In addition, I find the heavy self-citation, partly ignoring large chunks of other literature, employed in this paper somewhat strange. I would encourage the authors to put their work better into the context of the international scientific literature (for example lines 35, 56-67, specific comments on lines 321, 325, 380). In addition, the authors state at several points that their study is the first to ‘assess the sensitivities of the model weights and resulting ensemble means to the combinations of variables, domains, ensemble types (raw or downscaled), and weighting schemes used’ (e.g. line 284). This might be so but what is the gain? Again, I am not surprised that the selection of the metrics used to inform the weights has an influence on the weights. If that was not so, weighting would hardly make sense, right?
The number of sets of weights  (48) and the number of weighted means produced (288) is in my opinion too excessive. The authors should pick a few representative and/or interesting examples to discuss and move the rest of the results into the supplement. I found it almost impossible to follow the discussion of methods, domains, variables and ensembles that are in turn applied to ensembles and domains.
Finally, I would like to urge the authors to provide at least a basic description of the methods which are at the core of this manuscript. As it is, the reader is merely referred to three papers by the authors (Wootten et al. 2020a, Massoud et al. 2020a, 2019) for more information.
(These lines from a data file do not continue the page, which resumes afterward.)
-- ==== Sys2Proof/Machine/State.lean ====
section
/-! DEFINITION. The values FCSR handles (00_scope.md R12), its responses (10_state.md R30), its state (R21, R25, R37)
with the three interfaces of R32 as data, the reasons a step can stop, and the state after reset. -/

namespace Sys2Proof.Machine

/-- A decoded frame (R12). The value of a sensor frame is its 32-bit pattern. -/
inductive Frame where
  | sensor (sensorId dataType : Byte) (valueBits : Word32)
  | command (actuatorId commandType : Byte)
deriving DecidableEq, Repr

/-- The failures of decoding (R12, 60_exceptions.md R127). -/
inductive DecodeError where
  | tooShort
  | checksumMismatch
  | unknownHeader
deriving DecidableEq, Repr

/-- The result of decoding: a frame and the number of bytes it took, or a failure (R12). -/
inductive DecodeResult where
  | ok (frame : Frame) (consumed : Nat)
  | err (error : DecodeError)
deriving DecidableEq, Repr

/-- The reasons an error event can carry (R12, 60_exceptions.md R135). -/
inductive ErrorReason where
  | checksumMismatch
  | unknownHeader
deriving DecidableEq, Repr

/-- An event: `EvFrame` or `EvError` (R12). -/
inductive Event where
  | frame (f : Frame)
  | error (reason : ErrorReason)
deriving DecidableEq, Repr

/-- The status of a response (60_exceptions.md R128). -/
inductive Status where
  | ok
  | tooShort
  | checksumMismatch
  | unknownHeader
  | bufferFull
  | illegalRequest
deriving DecidableEq, Repr

/-- The outcome of a STEP body (41_reassembler.md R105). -/
inductive StepOutcome where
  /-- YIELD -/
  | yield
  /-- RESYNC -/
  | resync
  /-- STOP_NEED_DATA -/
  | stopNeedData
  /-- STOP_WAIT -/
  | stopWait
deriving DecidableEq, Repr

/-- The response record (10_state.md R30): a field that is present only for some requests is an Option. -/
structure Response where
  status  : Status
  len     : Nat
  outcome : Option StepOutcome := none
  events  : Option (List Event) := none
  bytes   : Option Bytes := none
  result  : Option DecodeResult := none
  chk     : Option Byte := none
deriving DecidableEq, Repr

/-- The event consumer's answers to the coming offers, oldest first, and its answer to every offer after those
(R34; DESIGN CHOICE, log 5). -/
structure Consumer where
  answers : List Bool
  after   : Bool
deriving DecidableEq, Repr

/-- An FCSR instance: its configuration (R25) and its one piece of architectural state, `buf` (R21), followed by the
interfaces of R32 as data (the model's own fields, logs 2, 5 and 11). -/
structure State where
  /-- The instance's configuration; no request writes it (R25). -/
  cfg       : Config
  /-- The reassembly buffer, head first (R21). -/
  buf       : Bytes
  /-- Request records presented and not yet performed, oldest first. -/
  requests  : List Bytes
  /-- The event consumer. -/
  consumer  : Consumer
  /-- The responses given, oldest first. -/
  responses : List Response
  /-- The event stream emitted, oldest first (R33). -/
  events    : List Event
deriving DecidableEq, Repr

/-- Why the machine stops. No request raises one: FCSR never traps (60_exceptions.md R127, R138). -/
inductive Fault where
  /-- Raised by `step` when no request is pending: FCSR takes no step on its own initiative (R29; log 3). Safe. -/
  | noRequest
  /-- Raised by `create` for an illegal configuration: no instance exists (R134; log 16). Safe. -/
  | illegalConfiguration
deriving DecidableEq, Repr

/-- Why an instruction has no meaning. -/
inductive Refusal where
  /-- Raised by an arm of `exec` whose instruction has no meaning yet; no arm raises it. Safe. -/
  | notModelled (mnemonic : String)
deriving DecidableEq, Repr

/-- A new instance with this configuration, before its first request: an empty buffer (R37), idle interfaces
(logs 2, 6, 11). -/
def State.fresh (c : Config) : State :=
  { cfg := c, buf := [], requests := [], consumer := { answers := [], after := true }, responses := [], events := [] }

/-- The machine right after creation with the model's configuration (R146; logs 7, 8, 9). -/
def State.reset : State := State.fresh Config.initial

end Sys2Proof.Machine
end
For a potential reader (or reviewer) it would be quite convenient to have a more self-sustained paper with at least the basic setup of the methods clearly described and only the details requiring reading several more papers.
Overall this manuscript has several major problems raised above beside the many specific issues outlined below and I do not think that it can be published without a major overhaul. This should include, most importantly, clearer formulated research questions that can be addressed in the manuscript and a clear separation between conclusions based on results and general recommendations based on the authors experience. In addition, a better representation of already existing literature and more focused plots (showing only a subset of cases) would help the manuscript.
Minor comments
title: the quite narrow focus on parts of the United states should be reflected in the title.
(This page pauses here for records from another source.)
/-! ### Responses -/

/-- Settles O35: one way of `exec` after another; a scan is answered or held. -/
theorem oneResponsePerRequest : Obligations.OneResponsePerRequest := by
  intro i s t h
  obtain ⟨r, rfl, hlen, hevents, -⟩ | ⟨b, -, -, rfl⟩ | ⟨-, rfl⟩ | ⟨r, hr, hscan⟩ := exec_cases h
  · exact .inl ⟨r, rfl, rfl, hlen, by simp [hevents]⟩
  · exact .inl ⟨_, rfl, rfl, by simp, by simp⟩
  · exact .inl ⟨_, rfl, rfl, rfl, by simp⟩
  · obtain ⟨-, e⟩ | ⟨-, c, -, e⟩ | ⟨-, c, hoffer, e⟩ := performScan_cases r s <;> cases e.symm.trans hscan
    · exact .inl ⟨r.response, rfl, rfl, rfl, rfl⟩
    · exact .inl ⟨r.response, rfl, rfl, rfl, rfl⟩
    · have hscans : i = .step ∨ i = .poll ∨ i.channel = .wire := hr.imp And.left (Or.imp And.left And.left)
      exact .inr ⟨hscans, by rw [hoffer], by rw [hoffer]; rfl⟩

theorem scanStep_events_length_le_one (c : Config) (buf : Bytes) : (scanStep c buf).events.length ≤ 1 := by
  cases hs : (scanStep c buf).outcome.stops with
  | true => simp [(scanStep_of_stops hs).2]
  | false =>
    obtain ⟨ev, he⟩ := (scanStep_of_not_stops hs).2
    simp [he]

/-- Settles O36: the response of each request, field by field. -/
theorem responseFieldsPresent : Obligations.ResponseFieldsPresent := by
  intro i s t r hi h hresp
  have hr := newResponses_of_append hresp
  cases i
  case sensorFrame | commandFrame => cases hi
  case step =>
    obtain ⟨c, rfl, rfl⟩ := performScan_of_answered h hr
    simpa using scanStep_events_length_le_one s.cfg s.buf
  case poll =>
    obtain ⟨c, rfl, rfl⟩ := performScan_of_answered h hr
    simp
  case append b =>
    obtain ⟨st, n, rfl⟩ := exec_append_eq_next h
    cases (newResponses_of_append rfl).symm.trans hr
    simp
  case encodeSensor | encodeCommand =>
    cases h
    cases (newResponses_of_append rfl).symm.trans hr
    simp [length_enc, Frame.length]
  all_goals
    cases h
    cases (newResponses_of_append rfl).symm.trans hr
    simp

/-! ### What is read -/

/-- Settles O37: the two moves are the ones that show the same. -/
theorem historyIsNeverRead : Obligations.HistoryIsNeverRead := by
  intro i s s' t t' hcfg hbuf hc h h'
  obtain ⟨u, u', hu, hu', hsame⟩ := exec_showSame i hcfg hbuf hc
  cases hu.symm.trans h
  cases hu'.symm.trans h'
  exact hsame

/-- A codec request answers the same in every state with one configuration, but for the buffer's length. -/
theorem exec_codec_answers {i : Instr} (c : Config)
    (hi : (∃ a b v, i = .encodeSensor a b v) ∨ (∃ a b, i = .encodeCommand a b) ∨ (∃ w, i = .decode w) ∨
      (∃ w, i = .checksum w)) :
    ∃ r : Response, ∀ s : State, s.cfg = c → exec i s = .next (s.answer { r with len := s.buf.length }) := by
  obtain ⟨a, b, v, rfl⟩ | ⟨a, b, rfl⟩ | ⟨w, rfl⟩ | ⟨w, rfl⟩ := hi
  · exact ⟨{ status := .ok, len := 0, bytes := some (enc c (.sensor a b v)) }, fun | _, rfl => rfl⟩
  · exact ⟨{ status := .ok, len := 0, bytes := some (enc c (.command a b)) }, fun | _, rfl => rfl⟩
  · exact ⟨{ status := (decodeFrame c w).status, len := 0, result := some (decodeFrame c w) }, fun | _, rfl => rfl⟩
  · exact ⟨{ status := .ok, len := 0, chk := some (chk w) }, fun _ _ => rfl⟩

/-- Settles O38: the two responses are one response with two lengths. -/
theorem codecReadsNoState : Obligations.CodecReadsNoState := by
  intro s s' t t' i r r' hi hcfg h h' hr hr'
  obtain ⟨resp, hexec⟩ := exec_codec_answers s.cfg hi
  cases (hexec s rfl).symm.trans h
  cases (hexec s' hcfg.symm).symm.trans h'
  rw [newResponses_answer, List.singleton_inj] at hr hr'
  rw [← hr, ← hr']

/-! ### APPENDS -/

/-- The bytes that APPENDS adds to a buffer of `n` bytes: those that fit, from the first one on. -/
def fitting (n : Nat) (bs : Bytes) : Capacity → Bytes
  | .inf => bs
  | .finite k => bs.take (k - n)

/-- The first byte is added exactly when its own APPEND is accepted, and the others to the buffer after that. -/
theorem fitting_cons {s : State} (hwf : Memory.wf s.cfg.cap s.buf = true) (b : Byte) (bs : Bytes) :
    fitting s.buf.length (b :: bs) s.cfg.cap =
      acceptedBy (.append b) s ++ fitting (s.buf ++ acceptedBy (.append b) s).length bs s.cfg.cap := by
  rw [acceptedBy_append]
  cases hcap : s.cfg.cap with
  | inf => rfl
  | finite k =>
    have hle : s.buf.length ≤ k := by simpa [Memory.wf, Capacity.admits, hcap] using hwf
    obtain heq | hlt := hle.eq_or_lt
    · simp [fitting, Capacity.isFull, heq]
    · have hroom : k - s.buf.length = k - (s.buf.length + 1) + 1 := by omega
      simp [fitting, Capacity.isFull, hlt.ne, hroom]

theorem runRequests_appends_fitting {s : State} {bs : Bytes} (hwf : Memory.wf s.cfg.cap s.buf = true) :
    ∃ t rs, runRequests (appends bs) s = .next t ∧ t.responses = s.responses ++ rs ∧ rs.length = bs.length ∧
      t.events = s.events ∧ t.buf = s.buf ++ fitting s.buf.length bs s.cfg.cap := by
  induction bs generalizing s with
  | nil => exact ⟨s, [], rfl, by simp, rfl, rfl, by cases s.cfg.cap <;> simp [fitting]⟩
  | cons b bs ih =>
    obtain ⟨u, hexec⟩ := everyRequestGoesOn (.append b) s
    have hwf' := exec_wf hwf hexec
    obtain ⟨st, n, rfl⟩ := exec_append_eq_next hexec
    obtain ⟨t, rs, hrun, hrs, hlen, hevents, hbuf⟩ := ih hwf'
    refine ⟨t, { status := st, len := n } :: rs, runRequests_cons_eq_next_iff.mpr ⟨_, hexec, hrun⟩, ?_,
      congrArg (· + 1) hlen, hevents, ?_⟩
    · exact hrs.trans (List.append_assoc ..)
    · rw [fitting_cons hwf, ← List.append_assoc]
      exact hbuf

/-- Settles O54: what fits is everything with capacity INF, else the bytes up to the capacity. -/
theorem appendsTakesWhatFits : Obligations.AppendsTakesWhatFits := by
  intro s bs hwf
  obtain ⟨t, rs, hrun, hrs, hlen, hevents, hbuf⟩ := runRequests_appends_fitting (bs := bs) hwf
  refine ⟨rfl, t, hrun, by rw [newResponses_of_append hrs, hlen], hevents, fun hcap => ?_, fun n hcap => ?_⟩
  · rw [hbuf, hcap, fitting]
  · rw [hbuf, hcap, fitting]

end Sys2Proof.Machine
end

section
/-! PROOFS. The event consumer (10_state.md R34, 70_reset_and_hazards.md R154): which scans a refusal holds, and what
lifts a hold. That a hold is a next state, one for each refusal, is the model's choice (log 5). -/

namespace Sys2Proof.Machine

/-! ### What a refusal holds -/

theorem scanStep_silent_iff (c : Config) (buf : Bytes) : (scanStep c buf).events = [] ↔ quiescent c buf = true := by
  rw [scanStep_events_eq_nil, scanStep_stops_eq_quiescent]

theorem scanPoll_silent_iff (c : Config) (buf : Bytes) : (scanPoll c buf).events = [] ↔ quiescent c buf = true := by
  rw [scanPoll_events_eq_nil, scanStep_stops_eq_quiescent]

/-- Settles O24: a scan with an event is held; one with none stopped at its first body, so it left the buffer. -/
theorem heldScanDoesNotOccur : Obligations.HeldScanDoesNotOccur := by
  intro s c' hoffer
  refine ⟨scanStep_silent_iff _ _, scanPoll_silent_iff _ _, fun he => performScan_held he hoffer, fun he => ?_,
    fun he => performScan_held he hoffer, fun he => ?_, fun i hi => ?_⟩
  · exact performScan_of_unchanged (scanStep_of_stops (scanStep_events_eq_nil.mp he)).1 he
  · exact performScan_of_unchanged (scanPoll_buf_of_stops (scanPoll_events_eq_nil.mp he)) he
  · obtain ⟨f, k, -, hexec⟩ := exists_window_of_wire hi
    rw [hexec]
    exact performScan_held (windowScan_events_ne_nil _ _ _ _) hoffer

/-! ### What lifts a hold -/

/-- Whatever the consumer is, a step of `s` performs the scan `r`, which has an event. -/
structure ScanPending (s : State) (r : ScanResult) : Prop where
  event : r.events ≠ []
  step_eq : ∀ c, step (s.withConsumer c) = performScan r (s.withConsumer c)

section
variable {s t : State} {r : ScanResult}

theorem core_run_succ_eq_next_iff {m : Nat} :
    Host.Core.run core (m + 1) s = .next t ↔ ∃ u, step s = .next u ∧ Host.Core.run core m u = .next t := by
  have hcore : core.step s = step s := rfl
  cases h : step s <;> simp [Host.Core.run, hcore.trans h]

/-- The step after a run. -/
theorem core_run_succ_of_run {u : State} {m : Nat} (hrun : Host.Core.run core m s = .next t)
    (hstep : step t = .next u) : Host.Core.run core (m + 1) s = .next u := by
  induction m generalizing s with
  | zero =>
    cases hrun
    exact core_run_succ_eq_next_iff.mpr ⟨u, hstep, rfl⟩
  | succ m ih =>
    obtain ⟨v, hv, hrun⟩ := core_run_succ_eq_next_iff.mp hrun
    exact core_run_succ_eq_next_iff.mpr ⟨v, hv, ih hrun⟩

/-- One refusal: only the consumer moves on. -/
theorem ScanPending.step_of_refusal (h : ScanPending s r) {c c' : Consumer} (hoffer : c.offer = (false, c')) :
    step (s.withConsumer c) = .next (s.withConsumer c') := by
  rw [h.step_eq]
  exact performScan_held h.event hoffer

/-- An acceptance: the scan takes effect. -/
theorem ScanPending.step_of_acceptance (h : ScanPending s r) {c c' : Consumer} (hoffer : c.offer = (true, c')) :
    step (s.withConsumer c) = .next ((s.withConsumer c').applyScan r) := by
  rw [h.step_eq]
  exact performScan_accepted h.event hoffer

/-- The refusals that are listed are used up, one by one. -/
theorem ScanPending.run_refusals (h : ScanPending s r) (n : Nat) (more : List Bool) (after : Bool) :
    Host.Core.run core n (s.withConsumer ⟨List.replicate n false ++ more, after⟩) =
      .next (s.withConsumer ⟨more, after⟩) := by
  induction n with
  | zero => rfl
  | succ n ih => exact core_run_succ_eq_next_iff.mpr ⟨_, h.step_of_refusal rfl, ih⟩

/-- A consumer that never accepts holds the scan for ever. -/
theorem ScanPending.run_never (h : ScanPending s r) (n m : Nat) :
    Host.Core.run core m (s.withConsumer ⟨List.replicate n false, false⟩) =
      .next (s.withConsumer ⟨List.replicate (n - m) false, false⟩) := by
  induction m generalizing n with
  | zero => rfl
  | succ m ih =>
    have hoffer : (Consumer.mk (List.replicate n false) false).offer =
        (false, ⟨List.replicate (n - 1) false, false⟩) := by
      cases n <;> rfl
    have hrun := ih (n - 1)
    rw [Nat.sub_sub, Nat.add_comm 1] at hrun
    exact core_run_succ_eq_next_iff.mpr ⟨_, h.step_of_refusal hoffer, hrun⟩

end

/-- A STEP or POLL with an event is such a scan, and it shortens the buffer. -/
theorem exists_scanPending {s : State} {i : Instr} {rs : List Bytes} (hi : i = .step ∨ i = .poll)
    (hs : s.requests = encode s.cfg i :: rs) (he : (scanStep s.cfg s.buf).events ≠ []) :
    ∃ r, ScanPending s r ∧ r.buf.length < s.buf.length ∧
      ∀ c, exec i (s.withConsumer c) = performScan r (s.withConsumer c) := by
  have hgo : (scanStep s.cfg s.buf).outcome.stops = false := by simpa [scanStep_events_eq_nil] using he
  obtain rfl | rfl := hi
  · exact ⟨scanStep s.cfg s.buf, ⟨he, fun c => step_of_pending (s := s.withConsumer c) hs⟩,
      (scanStep_of_not_stops hgo).1, fun _ => rfl⟩
  · exact ⟨scanPoll s.cfg s.buf, ⟨by simp [scanPoll_events_eq_nil, hgo],
      fun c => step_of_pending (s := s.withConsumer c) hs⟩, scanPoll_buf_length_lt hgo, fun _ => rfl⟩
line 16: At this point I am confused about the terminology. My a priori assumption is that there are different weighting schemes and in addition each scheme might use different variables to calculate the weights. Here they are mixed up so either the authors use another terminology (then they should make it clear) or this should be reformulated.
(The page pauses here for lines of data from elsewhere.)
-- ==== Sys2Proof/Machine/PartsBill.lean ====
section
/-! DEFINITION. State of billing: the Billing Register Table, the tariff calendars and the access table (R235 to R266). -/

namespace Sys2Proof.Machine
open Sys2Proof

/-- A maximum-demand register. -/
structure MdReg where
  value : Nat := 0
  isPartial : Bool := false
  capture : Nat := 0
  deriving DecidableEq, Repr

/-- A sub-interval of a demand window: its A+ sum, the records it holds, and whether one of them is ESTIMATED. -/
structure SubInt where
  sum : Nat := 0
  n : Nat := 0
  est : Bool := false
  deriving DecidableEq, Repr

/-- A Billing Register Table entry (R236). Instants are ET ns, 0 for none. `energy` lists 8 rates × 4 quantities. -/
structure Brt where
  cal : Nat := 0
  forced : Bool := false
  demandUnavail : Bool := false
  seq : Nat := 0
  start : Nat := 0
  closeAt : Nat := 0
  energy : List Nat := List.replicate 32 0
  md : List MdReg := List.replicate 8 {}
  adj : Qty4 := {}
  adjCount : Nat := 0
  demandEnd : Nat := 0
  /-- DEMAND_SUB: the open interval first. -/
  sub : List SubInt := [{}, {}, {}]
  demandPartial : Bool := false
  started : Bool := false
  lastRate : Nat := 0
  closeTick : Nat := 0
  lastPost : Nat := 0
  /-- Method and interval length of the open window: DEMAND as R242 codes it, and seconds. -/
  method : Nat := 0
  lenS : Nat := 0
  /-- Reported power failures that may lie in a window not yet complete. -/
  powerFails : List Nat := []
  /-- Start of the first window that counts after a change, and the instant of the last change of class or calendar. -/
  winFrom : Nat := 0
  chgAt : Nat := 0
  deriving DecidableEq, Repr

/-- A part of a tariff calendar (R238): ACTIVATE, its instant, and the body. -/
structure CalPart where
  name : Nat := 0
  manual : Bool := false
  activate : DateTime := { year := 0, month := 0, day := 0 }
  /-- The declared activation instant in ET ns; of a MANUAL part not yet invoked, 0. -/
  at_ : Nat := 0
  /-- Activation is invoked for the next Tick boundary, which is then its instant. -/
  due : Bool := false
  body : CalBody := {}
  deriving DecidableEq, Repr

/-- A boundary of a calendar's history and its close sweep: the next MCX to visit, none before it starts. -/
structure Hist where
  at_ : Nat
  sweep : Option Nat := none
  done : Bool := false
  deriving DecidableEq, Repr

/-- A tariff calendar. -/
structure Calendar where
  active : Option CalPart := none
  passive : Option CalPart := none
  previous : Option CalPart := none
  last : Nat := 0
  history : List Hist := []
  deriving DecidableEq, Repr

/-- An access table (R265): rows for classes 3, 4, 7, 8, 11, 18, 20; a column per role; bits READ, WRITE, EXECUTE. -/
structure AccessTable where
  id : Word64 := 0
  rows : List (List (BitVec 3)) := []
  deriving DecidableEq, Repr

/-- The journalled side of billing. -/
structure Billing where
  brt : Tbl Brt := []
  cals : Tbl Calendar := []
  access : Option AccessTable := none
  /-- The billing profile: snapshots by MCX, newest first (R263). -/
  profile : Tbl (List Brt) := []
  deriving DecidableEq, Repr

/-- The rest: what waits for a Tick boundary, and close-sweep work of the Tick. -/
structure BillSt where
  accessNext : Option AccessTable := none
  /-- Boundaries added by BILLING_CLOSE_NOW: calendar and instant. -/
  nowBoundaries : List (Nat × Nat) := []
  closes : Nat := 0
  /-- MCX of the entries changed in the Tick (R408). -/
  touched : List Nat := []
  deriving DecidableEq, Repr

end Sys2Proof.Machine
end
16-21: I am not sure what the authors point is here as this behaviour seems to be totally expected? Â Is the important point not rather that the metrics (including variable and region) the weights are based on need to be well-justified? With cherry-picked metrics it is probably possible to achieve any kind of weighting, right?
28: please introduce NCA
line35: can the authors please cite a broader sample of the literature not limiting it to their own publications (assuming that they are not the only ones publishing on that topic)?
39: I would argue that the ensemble mean is not representative for the members (one of the reasons why we need weighting)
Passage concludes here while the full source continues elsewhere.